WHAT IS REQUIRED ->
Go through the listing below and return each line that includes "abbrev".
::: MATERIAL SUPPLIED
-- ==== Sys2Proof/Machine/Core.lean ====
section
/-! DEFINITION. The machine behind the host's interface. -/

def Sys2Proof.core : Host.Core :=
  { State := Sys2Proof.Machine.State, Fault := Sys2Proof.Machine.Fault,
    Refusal := Sys2Proof.Machine.Refusal, step := Sys2Proof.Machine.step,
    reset := Sys2Proof.Machine.State.reset }
end

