/-- From one state to the next, a channel's delay target is worked out from a lag and a booth latency
(R140): the requested target, the largest target whose slots fit in what is held and free, the slots held and
free, and DELAY_SETTLED where actual and target delay become equal (R149). -/
abbrev State.TargetTook (s u : State) (c : Channel) (lag latency : Nat) : Prop :=
  let d := (s.chan c).delay
  let e := (u.chan c).delay
  u = { s with channels := u.channels, free := u.free, ports := u.ports }
    ∧ (∀ b, b ≠ c → u.chan b = s.chan b)
    ∧ u.chan c = ((s.chan c).setDelay e).setCalibration
        { (s.chan c).calibration with latency := latency }
    ∧ e = { d with
        lag := lag, requested := min 60 ((latency + 1) / 2 + lag), target := e.target
        held := max d.actual e.target + 1, ring := e.ring
        slewCount := if d.actual = e.target then 0 else d.slewCount }
    ∧ e.target ≤ e.requested ∧ e.held ≤ d.held + s.free
    ∧ (∀ n, n ≤ e.requested → max d.actual n + 1 ≤ d.held + s.free → n ≤ e.target)
    ∧ u.free + e.held = s.free + d.held
    ∧ e.ring.length = e.held
    ∧ (∀ i, i < e.held → e.ring[i]? = if i < d.held then d.ring[i]? else some none)
    ∧ s.Posted u (fun l => l = .channel .delaySettled c ∧ d.actual ≠ d.target ∧ d.actual = e.target)

/-- Between two states everything but a channel's window is as it was. -/
abbrev State.WindowBecame (s u : State) (c : Channel) (w : Window) : Prop :=
  u = s.setChan c ((s.chan c).setWindow w)

/-- From one state to the next, the action of a fired cue takes its effect (R41): WINDOW_IN, with the layout of
its preset first, and WINDOW_OUT give the requested state, which the window follows over the duration; LAYOUT
takes its layout, which `h` names as the cue's; LAG changes the delay target. -/
abbrev State.ActionTook (u v : State) (c : Channel) (h : Handle) (k : Cue) : Prop :=
  let asked := fun (s : State) (on : Bool) => (s.chan c).window.follow
    { (s.chan c).window with requested := on } (s.chan c).presets k.duration
  (k.action = .windowIn → k.preset = none → u.WindowBecame v c (asked u true))
  ∧ (∀ q, k.action = .windowIn → k.preset = some q →
      ∃ m : State, u.LayoutTook m c q k.duration none ∧ m.WindowBecame v c (asked m true))
  ∧ (k.action = .windowOut → u.WindowBecame v c (asked u false))
  ∧ (∀ q, k.action = .layout → k.preset = some q →
      u.LayoutTook v c q k.duration (some (h, k.origin)))
  ∧ (u.PoolSound → k.action = .lag → u.TargetTook v c k.lag (u.chan c).calibration.latency)

/-- From one state to the next, the live cue of a slot is dealt with, whole (R40, R41): it is retired with the
result, and unless it is MISSED its action then takes its effect. -/
abbrev State.CueDealt (s t : State) (c : Channel) (i : SlotIx) (r : Result) : Prop :=
  ∃ (k : Cue) (u : State), s.cue i = some k ∧ s.Retired u c [i] r
    ∧ (r = .missed → t = u)
    ∧ (r ≠ .missed → u.ActionTook t c { slot := i, generation := (s.slot i).generation } k)
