-- ==== Sys2Proof/Certificates/Slice0/Obligations.lean ====
section
/-! DEFINITION. The statements for the provers. In a statement about a request, `u` is the state its owner
leaves, before the reply joins the port's queue. -/

open Sys2Proof Sys2Proof.Machine

/-! ## The step and the resets -/

/-- A step runs the command at the front of the queue, with the rest still waiting; on an empty queue the
block idles, which is the model's own choice (notes/assumptions/1.md). -/
def Obligations.StepTakesFrontCommand : Prop :=
  ∀ (s : State) (i : Instr) (rest : List Instr),
    step (s.setPending (i :: rest)) = exec i (s.setPending rest)
      ∧ step (s.setPending []) = .next (s.setPending [])

/-- POWER_ON_RESET: from every state, under every strapping, the device takes its power-on values (the
power-on columns of R7, R19, R51, R79, R91, R135, R152, R167, R178 and R195). That a signer stream already
present is acquired within the reset's own step (R119), that the outputs are black at once, and that a line
held at space is forgotten are the model's readings (notes/assumptions/13.md, 15.md and 14.md). The
compositor's latches are not stated. -/
def Obligations.PowerOnResetValues : Prop :=
  ∀ (straps : Straps) (s : State), ∃ t, exec (.powerOnReset straps) s = .next t
    ∧ t.pending = s.pending
    ∧ t.timing.format = formatOfStrap straps.fmt ∧ t.timing.reference = .free
    ∧ t.timing.goodIntervals = 0 ∧ t.timing.relockCount = 8 ∧ t.timing.relocking = true
    ∧ t.timing.relockPeriod = true
    ∧ t.timing.fastBaud = decide (straps.baud = 1)
    ∧ (∀ i, t.slot i = { generation := 0, cue := none }) ∧ t.free = 76
    ∧ (∀ c, (t.chan c).AfterReset t.timing.format (s.chan c).sync.signal)
    ∧ (∀ g, t.gpi g = Gpi.afterReset)
    ∧ (∀ k, t.tally k = Tally.afterReset)
    ∧ (∀ p, (t.port p).receiver = .idle ∧ (t.port p).queue = [] ∧ (t.port p).sending = false
        ∧ (t.port p).mask = 0 ∧ (∀ l, (t.port p).holds l = false) ∧ (t.port p).attention = false
        ∧ (t.port p).abandoned = 0 ∧ (t.port p).broken = false
        ∧ (t.port p).supervisor = decide (straps.supv.toNat = match p with
          | .a => 1
          | .b => 2
          | .c => 3))

/-- DEVICE_RESET from the supervisor: every block takes its DEVICE_RESET values and no reply is queued;
format, straps' settings, output timing and cue generations stay (R7, R19, R51, R79, R91, R135, R152, R167,
R178, R194, R195). That a signer stream already present is acquired within the reset's own step, that the
period in progress goes on as it was latched and the later ones are black, and that a line held at space stays so
are the model's readings (notes/assumptions/13.md, 15.md and 14.md); so is that the compositor's latches stand until the next period start
(R117), the signer picture reference naming slot 0 of the black ring (notes/assumptions/22.md). -/
def Obligations.DeviceResetValues : Prop :=
  ∀ (s : State) (p : PortId) (tag : Byte), (s.port p).supervisor = true → s.Room p tag →
    ∃ t, exec (.deviceReset p tag) s = .next t
    ∧ t.pending = s.pending
    ∧ t.timing.format = s.timing.format ∧ t.timing.fastBaud = s.timing.fastBaud
    ∧ t.timing.lastFrameStart = s.timing.lastFrameStart ∧ t.timing.reference = .free
    ∧ t.timing.goodIntervals = 0 ∧ t.timing.relockCount = 8 ∧ t.timing.relocking = true
    ∧ t.timing.relockPeriod = s.timing.relockPeriod ∧ t.timing.blanking = s.timing.blanking
    ∧ (∀ c, (t.chan c).latches = { (s.chan c).latches with signer := 0 })
    ∧ (∀ i, t.slot i = { s.slot i with cue := none }) ∧ t.free = 76
    ∧ (∀ c, (t.chan c).AfterReset s.timing.format (s.chan c).sync.signal)
    ∧ (∀ g, t.gpi g = Gpi.afterReset)
    ∧ (∀ k, t.tally k = Tally.afterReset)
    ∧ (∀ q, (t.port q).supervisor = (s.port q).supervisor ∧ (t.port q).queue = []
        ∧ (t.port q).sending = false ∧ (t.port q).mask = 0 ∧ (∀ l, (t.port q).holds l = false)
        ∧ (t.port q).attention = false ∧ (t.port q).abandoned = 0
        ∧ (t.port q).broken = (s.port q).broken
        ∧ (t.port q).receiver = (if (s.port q).receiver = .idle then .idle else .discarding))
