@[simp] theorem State.windowIn_tallies (s : State) (c : Channel) (d : Nat) (p : Option PresetIx) :
    (s.windowIn c d p).tallies = s.tallies := by
  simp only [State.windowIn]
  all_goals repeat' split
  all_goals simp

@[simp] theorem State.windowIn_pending (s : State) (c : Channel) (d : Nat) (p : Option PresetIx) :
    (s.windowIn c d p).pending = s.pending := by
  simp only [State.windowIn]
  all_goals repeat' split
  all_goals simp

@[simp] theorem State.windowOut_timing (s : State) (c : Channel) (d : Nat) :
    (s.windowOut c d).timing = s.timing := by
  simp only [State.windowOut]
  all_goals simp

@[simp] theorem State.windowOut_cues (s : State) (c : Channel) (d : Nat) :
    (s.windowOut c d).cues = s.cues := by
  simp only [State.windowOut]
  all_goals simp

@[simp] theorem State.windowOut_free (s : State) (c : Channel) (d : Nat) :
    (s.windowOut c d).free = s.free := by
  simp only [State.windowOut]
  all_goals simp

@[simp] theorem State.windowOut_gpis (s : State) (c : Channel) (d : Nat) :
    (s.windowOut c d).gpis = s.gpis := by
  simp only [State.windowOut]
  all_goals simp

@[simp] theorem State.windowOut_tallies (s : State) (c : Channel) (d : Nat) :
    (s.windowOut c d).tallies = s.tallies := by
  simp only [State.windowOut]
  all_goals simp

@[simp] theorem State.windowOut_ports (s : State) (c : Channel) (d : Nat) :
    (s.windowOut c d).ports = s.ports := by
  simp only [State.windowOut]
  all_goals simp

@[simp] theorem State.windowOut_pending (s : State) (c : Channel) (d : Nat) :
    (s.windowOut c d).pending = s.pending := by
  simp only [State.windowOut]
  all_goals simp

@[simp] theorem State.suppressChannel_timing (s : State) (p : PortId) (a : Nat) (c : Channel) :
    (s.suppressChannel p a c).timing = s.timing := by
  simp only [State.suppressChannel]
  all_goals repeat' split
  all_goals simp

@[simp] theorem State.suppressChannel_cues (s : State) (p : PortId) (a : Nat) (c : Channel) :
    (s.suppressChannel p a c).cues = s.cues := by
  simp only [State.suppressChannel]
  all_goals repeat' split
  all_goals simp

@[simp] theorem State.suppressChannel_free (s : State) (p : PortId) (a : Nat) (c : Channel) :
    (s.suppressChannel p a c).free = s.free := by
  simp only [State.suppressChannel]
  all_goals repeat' split
  all_goals simp

@[simp] theorem State.suppressChannel_gpis (s : State) (p : PortId) (a : Nat) (c : Channel) :
    (s.suppressChannel p a c).gpis = s.gpis := by
  simp only [State.suppressChannel]
  all_goals repeat' split
  all_goals simp

@[simp] theorem State.suppressChannel_tallies (s : State) (p : PortId) (a : Nat) (c : Channel) :
    (s.suppressChannel p a c).tallies = s.tallies := by
  simp only [State.suppressChannel]
  all_goals repeat' split
  all_goals simp

@[simp] theorem State.suppressChannel_pending (s : State) (p : PortId) (a : Nat) (c : Channel) :
    (s.suppressChannel p a c).pending = s.pending := by
  simp only [State.suppressChannel]
  all_goals repeat' split
  all_goals simp

@[simp] theorem State.setSpanResult_timing (s : State) (c : Channel) (b : Bool) :
    (s.setSpanResult c b).timing = s.timing := by
  simp only [State.setSpanResult]
  all_goals simp

@[simp] theorem State.setSpanResult_cues (s : State) (c : Channel) (b : Bool) :
    (s.setSpanResult c b).cues = s.cues := by
  simp only [State.setSpanResult]
  all_goals simp

@[simp] theorem State.setSpanResult_free (s : State) (c : Channel) (b : Bool) :
    (s.setSpanResult c b).free = s.free := by
  simp only [State.setSpanResult]
  all_goals simp

@[simp] theorem State.setSpanResult_gpis (s : State) (c : Channel) (b : Bool) :
    (s.setSpanResult c b).gpis = s.gpis := by
  simp only [State.setSpanResult]
  all_goals simp

@[simp] theorem State.setSpanResult_tallies (s : State) (c : Channel) (b : Bool) :
    (s.setSpanResult c b).tallies = s.tallies := by
  simp only [State.setSpanResult]
  all_goals simp

@[simp] theorem State.setSpanResult_pending (s : State) (c : Channel) (b : Bool) :
    (s.setSpanResult c b).pending = s.pending := by
  simp only [State.setSpanResult]
  all_goals simp

@[simp] theorem State.matchSpans_timing (s : State) (c : Channel) (r : StepReport) :
    (s.matchSpans c r).timing = s.timing := by
  simp only [State.matchSpans]
  all_goals repeat' split
  all_goals simp

@[simp] theorem State.matchSpans_cues (s : State) (c : Channel) (r : StepReport) :
    (s.matchSpans c r).cues = s.cues := by
  simp only [State.matchSpans]
  all_goals repeat' split
  all_goals simp

@[simp] theorem State.matchSpans_free (s : State) (c : Channel) (r : StepReport) :
    (s.matchSpans c r).free = s.free := by
  simp only [State.matchSpans]
  all_goals repeat' split
  all_goals simp

@[simp] theorem State.matchSpans_gpis (s : State) (c : Channel) (r : StepReport) :
    (s.matchSpans c r).gpis = s.gpis := by
  simp only [State.matchSpans]
  all_goals repeat' split
  all_goals simp

@[simp] theorem State.matchSpans_tallies (s : State) (c : Channel) (r : StepReport) :
    (s.matchSpans c r).tallies = s.tallies := by
  simp only [State.matchSpans]
  all_goals repeat' split
  all_goals simp

@[simp] theorem State.matchSpans_pending (s : State) (c : Channel) (r : StepReport) :
    (s.matchSpans c r).pending = s.pending := by
  simp only [State.matchSpans]
  all_goals repeat' split
  all_goals simp
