-- ==== Sys2Proof/Laws/Channels.lean ====
section
/-! SUPPORT. Frames of the shared operations over the channels: each leaves the other channels alone, and
of its own channel the parts it does not name. -/

namespace Sys2Proof.Machine

open Sys2Proof

/-- A fold whose steps all leave a channel alone leaves it alone. -/
theorem foldl_chan {α : Type} (f : State → α → State) (d : Channel)
    (h : ∀ s a, (f s a).chan d = s.chan d) (l : List α) (s : State) :
    (l.foldl f s).chan d = s.chan d := foldl_keeps f (State.chan · d) h l s

@[simp] theorem State.post_chan (s : State) (p : PortId) (l : Latch) (ch : Channel) :
    (s.post p l).chan ch = s.chan ch := by
  simp only [State.chan, State.post_channels]

@[simp] theorem State.postAll_chan (s : State) (l : Latch) (ch : Channel) :
    (s.postAll l).chan ch = s.chan ch := by
  simp only [State.chan, State.postAll_channels]

@[simp] theorem State.clearLatches_chan (s : State) (c : Channel) (ch : Channel) :
    (s.clearLatches c).chan ch = s.chan ch := by
  simp only [State.chan, State.clearLatches_channels]

@[simp] theorem State.queueReply_chan (s : State) (p : PortId) (r : Reply) (ch : Channel) :
    (s.queueReply p r).chan ch = s.chan ch := by
  simp only [State.chan, State.queueReply_channels]

@[simp] theorem State.setReceiver_chan (s : State) (p : PortId) (r : Receiver) (ch : Channel) :
    (s.setReceiver p r).chan ch = s.chan ch := by
  simp only [State.chan, State.setReceiver_channels]

@[simp] theorem State.abandon_chan (s : State) (p : PortId) (r : Receiver) (ch : Channel) :
    (s.abandon p r).chan ch = s.chan ch := by
  simp only [State.chan, State.abandon_channels]

@[simp] theorem State.addOutcome_chan_ne (s : State) (c : Channel) (h : Handle) (a : Action) (o : PortId) (r : Result) {ch : Channel} (hne : ch ≠ c) :
    (s.addOutcome c h a o r).chan ch = s.chan ch := by
  simp only [State.addOutcome]
  all_goals simp [hne, State.modChan_chan_ne]

@[simp] theorem State.addOutcome_chan_clock (s : State) (c : Channel) (h : Handle) (a : Action) (o : PortId) (r : Result) (ch : Channel) :
    ((s.addOutcome c h a o r).chan ch).clock = (s.chan ch).clock := by
  simp only [State.addOutcome]
  all_goals simp [State.modChan_chan]
  all_goals repeat' split
  all_goals simp_all

@[simp] theorem State.addOutcome_chan_report (s : State) (c : Channel) (h : Handle) (a : Action) (o : PortId) (r : Result) (ch : Channel) :
    ((s.addOutcome c h a o r).chan ch).report = (s.chan ch).report := by
  simp only [State.addOutcome]
  all_goals simp [State.modChan_chan]
  all_goals repeat' split
  all_goals simp_all

@[simp] theorem State.addOutcome_chan_window (s : State) (c : Channel) (h : Handle) (a : Action) (o : PortId) (r : Result) (ch : Channel) :
    ((s.addOutcome c h a o r).chan ch).window = (s.chan ch).window := by
  simp only [State.addOutcome]
  all_goals simp [State.modChan_chan]
  all_goals repeat' split
  all_goals simp_all

@[simp] theorem State.addOutcome_chan_presets (s : State) (c : Channel) (h : Handle) (a : Action) (o : PortId) (r : Result) (ch : Channel) :
    ((s.addOutcome c h a o r).chan ch).presets = (s.chan ch).presets := by
  simp only [State.addOutcome]
  all_goals simp [State.modChan_chan]
  all_goals repeat' split
  all_goals simp_all

@[simp] theorem State.addOutcome_chan_sync (s : State) (c : Channel) (h : Handle) (a : Action) (o : PortId) (r : Result) (ch : Channel) :
    ((s.addOutcome c h a o r).chan ch).sync = (s.chan ch).sync := by
  simp only [State.addOutcome]
  all_goals simp [State.modChan_chan]
  all_goals repeat' split
  all_goals simp_all

@[simp] theorem State.addOutcome_chan_delay (s : State) (c : Channel) (h : Handle) (a : Action) (o : PortId) (r : Result) (ch : Channel) :
    ((s.addOutcome c h a o r).chan ch).delay = (s.chan ch).delay := by
  simp only [State.addOutcome]
  all_goals simp [State.modChan_chan]
  all_goals repeat' split
  all_goals simp_all

@[simp] theorem State.addOutcome_chan_calibration (s : State) (c : Channel) (h : Handle) (a : Action) (o : PortId) (r : Result) (ch : Channel) :
    ((s.addOutcome c h a o r).chan ch).calibration = (s.chan ch).calibration := by
  simp only [State.addOutcome]
  all_goals simp [State.modChan_chan]
  all_goals repeat' split
  all_goals simp_all

@[simp] theorem State.addOutcome_chan_latches (s : State) (c : Channel) (h : Handle) (a : Action) (o : PortId) (r : Result) (ch : Channel) :
    ((s.addOutcome c h a o r).chan ch).latches = (s.chan ch).latches := by
  simp only [State.addOutcome]
  all_goals simp [State.modChan_chan]
  all_goals repeat' split
  all_goals simp_all

@[simp] theorem State.setMember_chan_ne (s : State) (c : Channel) (m : Member) (b : Bool) {ch : Channel} (hne : ch ≠ c) :
    (s.setMember c m b).chan ch = s.chan ch := by
  simp only [State.setMember]
  all_goals repeat' split
  all_goals simp [hne, State.modChan_chan_ne]

@[simp] theorem State.setMember_chan_clock (s : State) (c : Channel) (m : Member) (b : Bool) (ch : Channel) :
    ((s.setMember c m b).chan ch).clock = (s.chan ch).clock := by
  simp only [State.setMember]
  all_goals repeat' split
  all_goals simp [State.modChan_chan]
  all_goals repeat' split
  all_goals simp_all

@[simp] theorem State.setMember_chan_report (s : State) (c : Channel) (m : Member) (b : Bool) (ch : Channel) :
    ((s.setMember c m b).chan ch).report = (s.chan ch).report := by
  simp only [State.setMember]
  all_goals repeat' split
  all_goals simp [State.modChan_chan]
  all_goals repeat' split
  all_goals simp_all

@[simp] theorem State.setMember_chan_scheduler (s : State) (c : Channel) (m : Member) (b : Bool) (ch : Channel) :
    ((s.setMember c m b).chan ch).scheduler = (s.chan ch).scheduler := by
  simp only [State.setMember]
  all_goals repeat' split
  all_goals simp [State.modChan_chan]
  all_goals repeat' split
  all_goals simp_all

@[simp] theorem State.setMember_chan_presets (s : State) (c : Channel) (m : Member) (b : Bool) (ch : Channel) :
    ((s.setMember c m b).chan ch).presets = (s.chan ch).presets := by
  simp only [State.setMember]
  all_goals repeat' split
  all_goals simp [State.modChan_chan]
  all_goals repeat' split
  all_goals simp_all

@[simp] theorem State.setMember_chan_sync (s : State) (c : Channel) (m : Member) (b : Bool) (ch : Channel) :
    ((s.setMember c m b).chan ch).sync = (s.chan ch).sync := by
  simp only [State.setMember]
  all_goals repeat' split
  all_goals simp [State.modChan_chan]
  all_goals repeat' split
  all_goals simp_all

@[simp] theorem State.setMember_chan_delay (s : State) (c : Channel) (m : Member) (b : Bool) (ch : Channel) :
    ((s.setMember c m b).chan ch).delay = (s.chan ch).delay := by
  simp only [State.setMember]
  all_goals repeat' split
  all_goals simp [State.modChan_chan]
  all_goals repeat' split
  all_goals simp_all

@[simp] theorem State.setMember_chan_calibration (s : State) (c : Channel) (m : Member) (b : Bool) (ch : Channel) :
    ((s.setMember c m b).chan ch).calibration = (s.chan ch).calibration := by
  simp only [State.setMember]
  all_goals repeat' split
  all_goals simp [State.modChan_chan]
  all_goals repeat' split
  all_goals simp_all

@[simp] theorem State.setMember_chan_latches (s : State) (c : Channel) (m : Member) (b : Bool) (ch : Channel) :
    ((s.setMember c m b).chan ch).latches = (s.chan ch).latches := by
  simp only [State.setMember]
  all_goals repeat' split
  all_goals simp [State.modChan_chan]
  all_goals repeat' split
  all_goals simp_all

@[simp] theorem State.request_chan_ne (s : State) (c : Channel) (b : Bool) (d : Nat) {ch : Channel} (hne : ch ≠ c) :
    (s.request c b d).chan ch = s.chan ch := by
  simp only [State.request]
  all_goals simp [hne, State.modChan_chan_ne]

@[simp] theorem State.request_chan_clock (s : State) (c : Channel) (b : Bool) (d : Nat) (ch : Channel) :
    ((s.request c b d).chan ch).clock = (s.chan ch).clock := by
  simp only [State.request]
  all_goals simp [State.modChan_chan]
  all_goals repeat' split
  all_goals simp_all

@[simp] theorem State.request_chan_report (s : State) (c : Channel) (b : Bool) (d : Nat) (ch : Channel) :
    ((s.request c b d).chan ch).report = (s.chan ch).report := by
  simp only [State.request]
  all_goals simp [State.modChan_chan]
  all_goals repeat' split
  all_goals simp_all

@[simp] theorem State.request_chan_scheduler (s : State) (c : Channel) (b : Bool) (d : Nat) (ch : Channel) :
    ((s.request c b d).chan ch).scheduler = (s.chan ch).scheduler := by
  simp only [State.request]
  all_goals simp [State.modChan_chan]
  all_goals repeat' split
  all_goals simp_all

@[simp] theorem State.request_chan_presets (s : State) (c : Channel) (b : Bool) (d : Nat) (ch : Channel) :
    ((s.request c b d).chan ch).presets = (s.chan ch).presets := by
  simp only [State.request]
  all_goals simp [State.modChan_chan]
  all_goals repeat' split
  all_goals simp_all

@[simp] theorem State.request_chan_sync (s : State) (c : Channel) (b : Bool) (d : Nat) (ch : Channel) :
    ((s.request c b d).chan ch).sync = (s.chan ch).sync := by
  simp only [State.request]
  all_goals simp [State.modChan_chan]
  all_goals repeat' split
  all_goals simp_all

@[simp] theorem State.request_chan_delay (s : State) (c : Channel) (b : Bool) (d : Nat) (ch : Channel) :
    ((s.request c b d).chan ch).delay = (s.chan ch).delay := by
  simp only [State.request]
  all_goals simp [State.modChan_chan]
  all_goals repeat' split
  all_goals simp_all

@[simp] theorem State.request_chan_calibration (s : State) (c : Channel) (b : Bool) (d : Nat) (ch : Channel) :
    ((s.request c b d).chan ch).calibration = (s.chan ch).calibration := by
  simp only [State.request]
  all_goals simp [State.modChan_chan]
  all_goals repeat' split
  all_goals simp_all

@[simp] theorem State.request_chan_latches (s : State) (c : Channel) (b : Bool) (d : Nat) (ch : Channel) :
    ((s.request c b d).chan ch).latches = (s.chan ch).latches := by
  simp only [State.request]
  all_goals simp [State.modChan_chan]
  all_goals repeat' split
  all_goals simp_all

@[simp] theorem State.takeLayout_chan_ne (s : State) (c : Channel) (p : PresetIx) (d : Nat) (h : Option (Handle × PortId)) {ch : Channel} (hne : ch ≠ c) :
    (s.takeLayout c p d h).chan ch = s.chan ch := by
  simp only [State.takeLayout]
  all_goals repeat' split
  all_goals simp [hne, State.modChan_chan_ne]

@[simp] theorem State.takeLayout_chan_clock (s : State) (c : Channel) (p : PresetIx) (d : Nat) (h : Option (Handle × PortId)) (ch : Channel) :
    ((s.takeLayout c p d h).chan ch).clock = (s.chan ch).clock := by
  simp only [State.takeLayout]
  all_goals repeat' split
  all_goals simp [State.modChan_chan]
  all_goals repeat' split
  all_goals simp_all

@[simp] theorem State.takeLayout_chan_report (s : State) (c : Channel) (p : PresetIx) (d : Nat) (h : Option (Handle × PortId)) (ch : Channel) :
    ((s.takeLayout c p d h).chan ch).report = (s.chan ch).report := by
  simp only [State.takeLayout]
  all_goals repeat' split
  all_goals simp [State.modChan_chan]
  all_goals repeat' split
  all_goals simp_all

@[simp] theorem State.takeLayout_chan_presets (s : State) (c : Channel) (p : PresetIx) (d : Nat) (h : Option (Handle × PortId)) (ch : Channel) :
    ((s.takeLayout c p d h).chan ch).presets = (s.chan ch).presets := by
  simp only [State.takeLayout]
  all_goals repeat' split
  all_goals simp [State.modChan_chan]
  all_goals repeat' split
  all_goals simp_all

@[simp] theorem State.takeLayout_chan_sync (s : State) (c : Channel) (p : PresetIx) (d : Nat) (h : Option (Handle × PortId)) (ch : Channel) :
    ((s.takeLayout c p d h).chan ch).sync = (s.chan ch).sync := by
  simp only [State.takeLayout]
  all_goals repeat' split
  all_goals simp [State.modChan_chan]
  all_goals repeat' split
  all_goals simp_all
::::::
WRITTEN SOLUTION ->
abbrev State.TargetTook (s u : State) (c : Channel) (lag latency : Nat) : Prop :=
abbrev State.WindowBecame (s u : State) (c : Channel) (w : Window) : Prop :=
abbrev State.ActionTook (u v : State) (c : Channel) (h : Handle) (k : Cue) : Prop :=
abbrev State.CueDealt (s t : State) (c : Channel) (i : SlotIx) (r : Result) : Prop :=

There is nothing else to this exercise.